Closed kuriwaki closed 2 months ago
Moving my comments from email thread with @kuriwaki to here. After going through the code in the PR, I tracked down 7 counties whose classification changed. Essentially, the county in Colorado is an issue that was already flagged. Rest is the fact that we’ve been able to pick up write-in candidates that have D/R labels. They only received a small number of votes, so not putting our total numbers off that much. Bottom line, new code correctly labels these counties as “candidate missing” rather than “<1% mismatch”.
I ultimately think these results should be released. While they are currently labeled "candidate missing", my assumption is that their votes are recorded as part of the WRITEIN
total. In the case of STEVE ZORN, the issue with that candidate changed from what was reported in https://github.com/kuriwaki/cvr_harvard-mit_scripts/issues/196 -- they were originally labeled differently but now do not show up at all in Adams County (at least in the version of compare.xlsx
I am using to evaluate this PR).
@mreece13 -- do you have thoughts on dealing with these qualified write-in candidates that are causing these 7 counties to be labeled as "candidate missing" and thus won't be released, even though it's just a small number of votes received.
Do any of you have a sample ballot where a "Qualfied write-in" exists? Their names are not printed on the ballot (much less their "party"), is that right?
If they are not printed on the ballot with D/R, I would say the dataset should not give them a party. Even give them a party = WRITE-IN
which was discussed elsewhere (#206). In our paper for example, I isolate contest contests by the presence of a party = D or R candidate. So if a race is contested by a real Dem and a "W-I (R)" candidate, giving the W-I (R) candidate a party would lead to classifying the race as contested when I would prefer to call it uncontested.

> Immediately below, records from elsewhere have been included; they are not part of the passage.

/-- The ring transfers of one kind, fetches or records (R235): whether they wait for a host page, which one, how often it has been
requested, and the translation that the next of them uses. -/
structure RingSide where
  waits : Bool := false
  va : Nat := 0
  tries : Nat := 0
  tr : Option HeldTr := none
deriving DecidableEq, Repr

/-- A completion record that has not been written (R235, R256). -/
structure PendRec where
  i : Issued
  time : Nat
  st : Nat
  d0 : Nat
  d1 : Nat
deriving DecidableEq, Repr

/-- A queue beside its registers (R233–R243). `back` says that TAIL was written behind the entries fetched (R236), `recs` are the
records that wait for their ring page, `waitSeq` is when its head began to wait for tiles and `grace` says that it has waited the
GRACE time (R220, R221). -/
structure Queue where
  fetched : List Desc := []
  issued : List Issued := []
  pre : PrePhase := .running
  preHost : Bool := false
  leaseSeq : Nat := 0
  minUntil : Nat := 0
  savedLease : Nat := 0
  block : Option Nat := none
  unread : Nat := 0
  pairHold : Bool := false
  back : Bool := false
  rfetch : RingSide := {}
  rrec : RingSide := {}
  recs : List PendRec := []
  waitSeq : Option Nat := none
  grace : Bool := false
deriving DecidableEq, Repr

/-- An outstanding page request of the PRG pool (R193). -/
structure Prg where
  q : Nat
  own : Own
  ctx : Nat
  live : Bool
deriving DecidableEq, Repr

/-- A queued ATS invalidation (R196); `sent` says that its completion is on its way. -/
structure Inval where
  itag : Nat
  pasid : Option Nat
  base : Nat
  size : Nat
  sent : Bool := false
deriving DecidableEq, Repr

/-- The event unit beside its registers (R229–R231). `merged` holds, by source, the number of its merged fatals, their class and the
last context among them. -/
structure Evt where
  merged : FMap (Nat × Nat × Option Nat) := []
  creditSlots : List (Nat × Nat) := []
  lostBefore : Bool := false
  unread : Nat := 0
deriving DecidableEq, Repr

/-! ### Tiles (chapters 11–15) -/

/-- A shutter (R20, R364). -/
inductive Shutter where
  | closed | waking | opened
deriving DecidableEq, Repr

/-- A hardware loop of the tile sequencer (R320). -/
structure Loop where
  start : Nat
  stop : Nat
  count : Nat
deriving DecidableEq, Repr

/-- A stream descriptor (R314, R324). -/
structure Stream where
  base0 : Nat := 0
  base1 : Nat := 0
  step : Nat := 0
  adv : Bool := false
deriving DecidableEq, Repr

/-- An MMA as decoded at its issue (R328). -/
structure MmaOp where
  k : Nat
  anchor : Int
  fmtA : Nat
  fmtB : Nat
  fold : Bool
  sub : Bool
  subShape : Nat
  subOrigin : Nat
deriving DecidableEq, Repr

/-- A bank of one cell (R289): the 80-bit sash integer and the four condition bits of R294. -/
structure Sash where
  s : BitVec 80 := 0
  cond : BitVec 4 := 0
deriving DecidableEq, Repr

I know right away that Adams County had a sample ballot: https://assets01.aws.connect.clarityelections.com/Assets/Connect/RootPublish/adams-co.connect.clarityelections.com/Election%20Results/2020/2020%20General/Sample-Ballot_Adams-County_2020-General.pdf. We can see that Steve Zorn is not there - it's only the results that list them with a party designation. So agreed, it is a little funny to list them with a party in our dataset then.
Great; very helpful sample ballot. I think the code in question in this PR is working, so I have migrated the discussion to #324, and we can continue the discussion on what to do there. And I'll merge this branch. For now, the code is classifying these cases as "do not release".
I was also wondering why the 14 counties moved to unclassified
(instead of "candidate" missing) under this code. I found that they were counties where there was a R/D/L candidate in our cvr data, but no such data was in the MEDSL Baltz et al. returns. I modified the logic to make this explicit. None of these seem to be counties we were going to release anyways, but something to look into.
> read_excel("combined/compare.xlsx", sheet = 2) |> filter(color2_c == "unclassified") |> select(state, county_name, color2_c)
# A tibble: 14 × 3
state county_name color2_c
<chr> <chr> <chr>
1 DISTRICT OF COLUMBIA STATEWIDE unclassified
2 FLORIDA DUVAL unclassified
3 GEORGIA DOUGLAS unclassified
4 IDAHO BONNER unclassified
5 NEVADA LINCOLN unclassified
6 NEVADA NYE unclassified
7 NEW JERSEY CAMDEN unclassified
8 NEW JERSEY ESSEX unclassified
9 NEW JERSEY HUDSON unclassified
10 OHIO HANCOCK unclassified
11 TENNESSEE LOUDON unclassified
12 TENNESSEE PICKETT unclassified
13 TENNESSEE SEVIER unclassified
14 TENNESSEE WILLIAMSON unclassified
I am reviewing my code to classify the discrepancy in counties. This has been trickier than it first seemed, because of missing values. The fix below leads to reshuffling of classifications in about 20 counties, including some counties we had been calling "release". It seems better for a careful review by someone else.
Maybe @jloffredo2, if you have time in the next few days?